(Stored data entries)
╔══

-- ==== Sys2Proof/Machine/Loupe.lean ====
section
/-! DEFINITION. Loupe counters (chapter 19): grants, modes, presets, reads and derived windows. -/

namespace Sys2Proof.Machine

/-- A bank exists (R485). -/
def loupeBankOk (b : Nat) : Bool := decide (b < 320)

/-- A bank of the counters. -/
def State.loupeBank (s : State) (b : Nat) : LoupeBank := s.loupe.banks.look {} b

/-- A bank may be granted only to the bezel that owns the port, or bank 256 + b to BZb, and never to BZ00 (R540). -/
def loupeGrantable (s : State) (bank bezel : Nat) : Bool :=
  bezel != 0 && decide (bezel < 64) && (if bank < 256 then s.portOwner bank = bezel else bank = 256 + bezel)

/-- Revocation: the grant goes and every armed overflow interrupt of the bank is disarmed (R540). -/
def State.loupeRevoke (s : State) (bank : Nat) : State :=
  s.onLoupe fun l => { l with
    banks := l.banks.upd {} bank fun k => { k with grantee := none }
    armed := l.armed.filter fun p => p.1 / 32 != bank }

/-- `loupe.grant_bank`. -/
def cmdLoupeGrantBank (_h : CmdHdr) (bank bezel grant : Nat) : CmdMeta × CmdBody :=
  ({ op := 0x4001, plen := 4 },
   { argOk := fun s => loupeBankOk bank && decide (grant ≤ 1) && loupeGrantable s bank bezel
     check := fun s => judge [(grant = 1 && (match (s.loupeBank bank).grantee with | none => false | some g => g != bezel), .conflict)]
     act := fun s => { st := ((if grant = 0 then s.loupeRevoke bank
       else s.onLoupe fun l => { l with banks := l.banks.upd {} bank fun k => { k with grantee := some bezel } }).store 0x40 bank) } })

/-- `loupe.set_bank`: a mode change sets positions 24-31 to zero (R543). -/
def cmdLoupeSetBank (_h : CmdHdr) (bank mode window : Nat) : CmdMeta × CmdBody :=
  ({ op := 0x4002, plen := 8 },
   { argOk := fun _ => loupeBankOk bank && decide (mode ≤ 2) && (mode = 0 || (decide (1 ≤ window) && decide (window ≤ 10000)))
       && !(mode = 1 && decide (256 ≤ bank)) && !(mode = 2 && decide (bank < 256))
     act := fun s => { st := (s.onLoupe fun l => { l with
       banks := l.banks.upd {} bank fun k =>
         if k.mode = mode then { k with window := window } else { k with mode := mode, window := window, acc := [], windows := 0 }
       ctr := if (l.banks.look {} bank).mode = mode then l.ctr
              else (List.range 8).foldl (fun t i => t.put (bank * 32 + 24 + i) 0) l.ctr }).store 0x40 bank } })

/-- The issuer reaches a counter: BZ00 presets only in banks not granted, a grantee in its own (R541). -/
def loupePresetOwn (h : CmdHdr) (s : State) (c : Nat) : Bool :=
  match (s.loupeBank (c / 32)).grantee with
  | none => h.fn = 0
  | some g => h.fn = g

/-- `loupe.preset`: writes the value and arms the overflow (R542); positions 24-31 of a derived bank stop it (R543). -/
def cmdLoupePreset (h : CmdHdr) (counter irq vector value : Nat) : CmdMeta × CmdBody :=
  ({ op := 0x4003, plen := 16, who := .granted, action := true },
   { argOk := fun _ => decide (counter < 10240) && decide (irq ≤ 1) && decide (vector < 64) && decide (value < 2 ^ 48)
     check := fun s =>
       if !loupePresetOwn h s counter then { status := .perm, freeze := if h.fn = 0 then none else some 3 }
       else judge [(decide (24 ≤ counter % 32) && (s.loupeBank (counter / 32)).mode != 0, .state)]
     act := fun s => { st := s.onLoupe fun l => { l with
       ctr := l.ctr.put counter value
       armed := (l.armed.filter fun p => p.1 != counter) ++
         (if irq = 1 then [(counter, { fn := h.fn, vector := vector })] else []) } } })

/-- `loupe.read`: every counter latched in one cycle (R536). -/
def cmdLoupeRead (h : CmdHdr) (first count : Nat) : CmdMeta × CmdBody :=
  ({ op := 0x4041, plen := 4, who := .granted, xbOut := true },
   { argOk := fun _ => decide (1 ≤ count) && decide (count ≤ 1024) && decide (first + count ≤ 10240)
     check := fun s => judgeOwned (h.fn = 0 || (List.range count).all fun i => (s.loupeBank ((first + i) / 32)).grantee = some h.fn) true 3 []
     act := fun s => { st := s, xb := ((List.range count).map fun i => [fld 48 (s.loupe.ctr.look 0 (first + i)), rsv 16]).flatten } })


/-- Positions 24-31 at the end of a window in MODE 1 (R544) and MODE 2 (R545), from what the window accumulated. -/
def loupeWindowValues (k : LoupeBank) (old : Nat → Nat) (tms : Nat) (slots : Nat) : List Nat :=
  let a := fun i => k.acc.look 0 i
  if k.mode = 1 then
    [a 0, a 1, a 2, a 3, max (old 4) (a 0), max (old 5) (a 1), k.windows + 1, tms % 2 ^ 48]
  else
    [a 4 + a 5 + a 6 + a 7, a 1, slots - min slots (a 4 + a 5 + a 6 + a 7 + a 1 + a 3), a 3, a 4, a 5, a 6, a 7]

/-- A derived-mode window ends at a TAI instant whose milliseconds are a multiple of WINDOW (R543). -/
def onLoupeWindowEnd (bank : Nat) (s : State) : State :=
  let k := s.loupeBank bank
  let tms := s.tc.snap.sec * 1000 + s.tc.snap.ns / 1000000
  if k.mode = 0 || k.window = 0 || tms % k.window != 0 then s
  else
    let v := loupeWindowValues k (fun i => s.loupe.ctr.look 0 (bank * 32 + 24 + i)) tms (300000 * k.window)
    let v := if k.mode = 2 && bank != 256 then v.mapIdx fun i x => if i = 2 || i = 3 then 0 else x else v
    s.onLoupe fun l => { l with
      ctr := (List.range 8).foldl (fun t i => t.put (bank * 32 + 24 + i) (v.getD i 0 % 2 ^ 48)) l.ctr
      banks := l.banks.upd {} bank fun b => { b with acc := [], windows := b.windows + 1 } }

/-- LOUPE_WINDOW_END (R543). -/
def execLoupeWindowEnd (bank : Nat) (s : State) : Host.Outcome State Fault Refusal :=
  .next (if s.alive then onLoupeWindowEnd bank s else s)


end Sys2Proof.Machine
end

╚══

▶ _Problem to work on_:
The expected output is the complete data, repeated exactly.

▶ _Result_:
-- ==== Sys2Proof/Machine/Loupe.lean ====
section
/-! DEFINITION. Loupe counters (chapter 19): grants, modes, presets, reads and derived windows. -/

namespace Sys2Proof.Machine

/-- A bank exists (R485). -/
def loupeBankOk (b : Nat) : Bool := decide (b < 320)

/-- A bank of the counters. -/
def State.loupeBank (s : State) (b : Nat) : LoupeBank := s.loupe.banks.look {} b

/-- A bank may be granted only to the bezel that owns the port, or bank 256 + b to BZb, and never to BZ00 (R540). -/
def loupeGrantable (s : State) (bank bezel : Nat) : Bool :=
  bezel != 0 && decide (bezel < 64) && (if bank < 256 then s.portOwner bank = bezel else bank = 256 + bezel)

/-- Revocation: the grant goes and every armed overflow interrupt of the bank is disarmed (R540). -/
def State.loupeRevoke (s : State) (bank : Nat) : State :=
  s.onLoupe fun l => { l with
    banks := l.banks.upd {} bank fun k => { k with grantee := none }
    armed := l.armed.filter fun p => p.1 / 32 != bank }

/-- `loupe.grant_bank`. -/
def cmdLoupeGrantBank (_h : CmdHdr) (bank bezel grant : Nat) : CmdMeta × CmdBody :=
  ({ op := 0x4001, plen := 4 },
   { argOk := fun s => loupeBankOk bank && decide (grant ≤ 1) && loupeGrantable s bank bezel
     check := fun s => judge [(grant = 1 && (match (s.loupeBank bank).grantee with | none => false | some g => g != bezel), .conflict)]
     act := fun s => { st := ((if grant = 0 then s.loupeRevoke bank
       else s.onLoupe fun l => { l with banks := l.banks.upd {} bank fun k => { k with grantee := some bezel } }).store 0x40 bank) } })

/-- `loupe.set_bank`: a mode change sets positions 24-31 to zero (R543). -/
def cmdLoupeSetBank (_h : CmdHdr) (bank mode window : Nat) : CmdMeta × CmdBody :=
  ({ op := 0x4002, plen := 8 },
   { argOk := fun _ => loupeBankOk bank && decide (mode ≤ 2) && (mode = 0 || (decide (1 ≤ window) && decide (window ≤ 10000)))
       && !(mode = 1 && decide (256 ≤ bank)) && !(mode = 2 && decide (bank < 256))
     act := fun s => { st := (s.onLoupe fun l => { l with
       banks := l.banks.upd {} bank fun k =>
         if k.mode = mode then { k with window := window } else { k with mode := mode, window := window, acc := [], windows := 0 }
       ctr := if (l.banks.look {} bank).mode = mode then l.ctr
              else (List.range 8).foldl (fun t i => t.put (bank * 32 + 24 + i) 0) l.ctr }).store 0x40 bank } })

/-- The issuer reaches a counter: BZ00 presets only in banks not granted, a grantee in its own (R541). -/
def loupePresetOwn (h : CmdHdr) (s : State) (c : Nat) : Bool :=
  match (s.loupeBank (c / 32)).grantee with
  | none => h.fn = 0
  | some g => h.fn = g

/-- `loupe.preset`: writes the value and arms the overflow (R542); positions 24-31 of a derived bank stop it (R543). -/
def cmdLoupePreset (h : CmdHdr) (counter irq vector value : Nat) : CmdMeta × CmdBody :=
  ({ op := 0x4003, plen := 16, who := .granted, action := true },
   { argOk := fun _ => decide (counter < 10240) && decide (irq ≤ 1) && decide (vector < 64) && decide (value < 2 ^ 48)
     check := fun s =>
       if !loupePresetOwn h s counter then { status := .perm, freeze := if h.fn = 0 then none else some 3 }
       else judge [(decide (24 ≤ counter % 32) && (s.loupeBank (counter / 32)).mode != 0, .state)]
     act := fun s => { st := s.onLoupe fun l => { l with
       ctr := l.ctr.put counter value
       armed := (l.armed.filter fun p => p.1 != counter) ++
         (if irq = 1 then [(counter, { fn := h.fn, vector := vector })] else []) } } })

/-- `loupe.read`: every counter latched in one cycle (R536). -/
def cmdLoupeRead (h : CmdHdr) (first count : Nat) : CmdMeta × CmdBody :=
  ({ op := 0x4041, plen := 4, who := .granted, xbOut := true },
   { argOk := fun _ => decide (1 ≤ count) && decide (count ≤ 1024) && decide (first + count ≤ 10240)
     check := fun s => judgeOwned (h.fn = 0 || (List.range count).all fun i => (s.loupeBank ((first + i) / 32)).grantee = some h.fn) true 3 []
     act := fun s => { st := s, xb := ((List.range count).map fun i => [fld 48 (s.loupe.ctr.look 0 (first + i)), rsv 16]).flatten } })


/-- Positions 24-31 at the end of a window in MODE 1 (R544) and MODE 2 (R545), from what the window accumulated. -/
def loupeWindowValues (k : LoupeBank) (old : Nat → Nat) (tms : Nat) (slots : Nat) : List Nat :=
  let a := fun i => k.acc.look 0 i
  if k.mode = 1 then
    [a 0, a 1, a 2, a 3, max (old 4) (a 0), max (old 5) (a 1), k.windows + 1, tms % 2 ^ 48]
  else
    [a 4 + a 5 + a 6 + a 7, a 1, slots - min slots (a 4 + a 5 + a 6 + a 7 + a 1 + a 3), a 3, a 4, a 5, a 6, a 7]

/-- A derived-mode window ends at a TAI instant whose milliseconds are a multiple of WINDOW (R543). -/
def onLoupeWindowEnd (bank : Nat) (s : State) : State :=
  let k := s.loupeBank bank
  let tms := s.tc.snap.sec * 1000 + s.tc.snap.ns / 1000000
  if k.mode = 0 || k.window = 0 || tms % k.window != 0 then s
  else
    let v := loupeWindowValues k (fun i => s.loupe.ctr.look 0 (bank * 32 + 24 + i)) tms (300000 * k.window)
    let v := if k.mode = 2 && bank != 256 then v.mapIdx fun i x => if i = 2 || i = 3 then 0 else x else v
    s.onLoupe fun l => { l with
      ctr := (List.range 8).foldl (fun t i => t.put (bank * 32 + 24 + i) (v.getD i 0 % 2 ^ 48)) l.ctr
      banks := l.banks.upd {} bank fun b => { b with acc := [], windows := b.windows + 1 } }

/-- LOUPE_WINDOW_END (R543). -/
def execLoupeWindowEnd (bank : Nat) (s : State) : Host.Outcome State Fault Refusal :=
  .next (if s.alive then onLoupeWindowEnd bank s else s)


end Sys2Proof.Machine
end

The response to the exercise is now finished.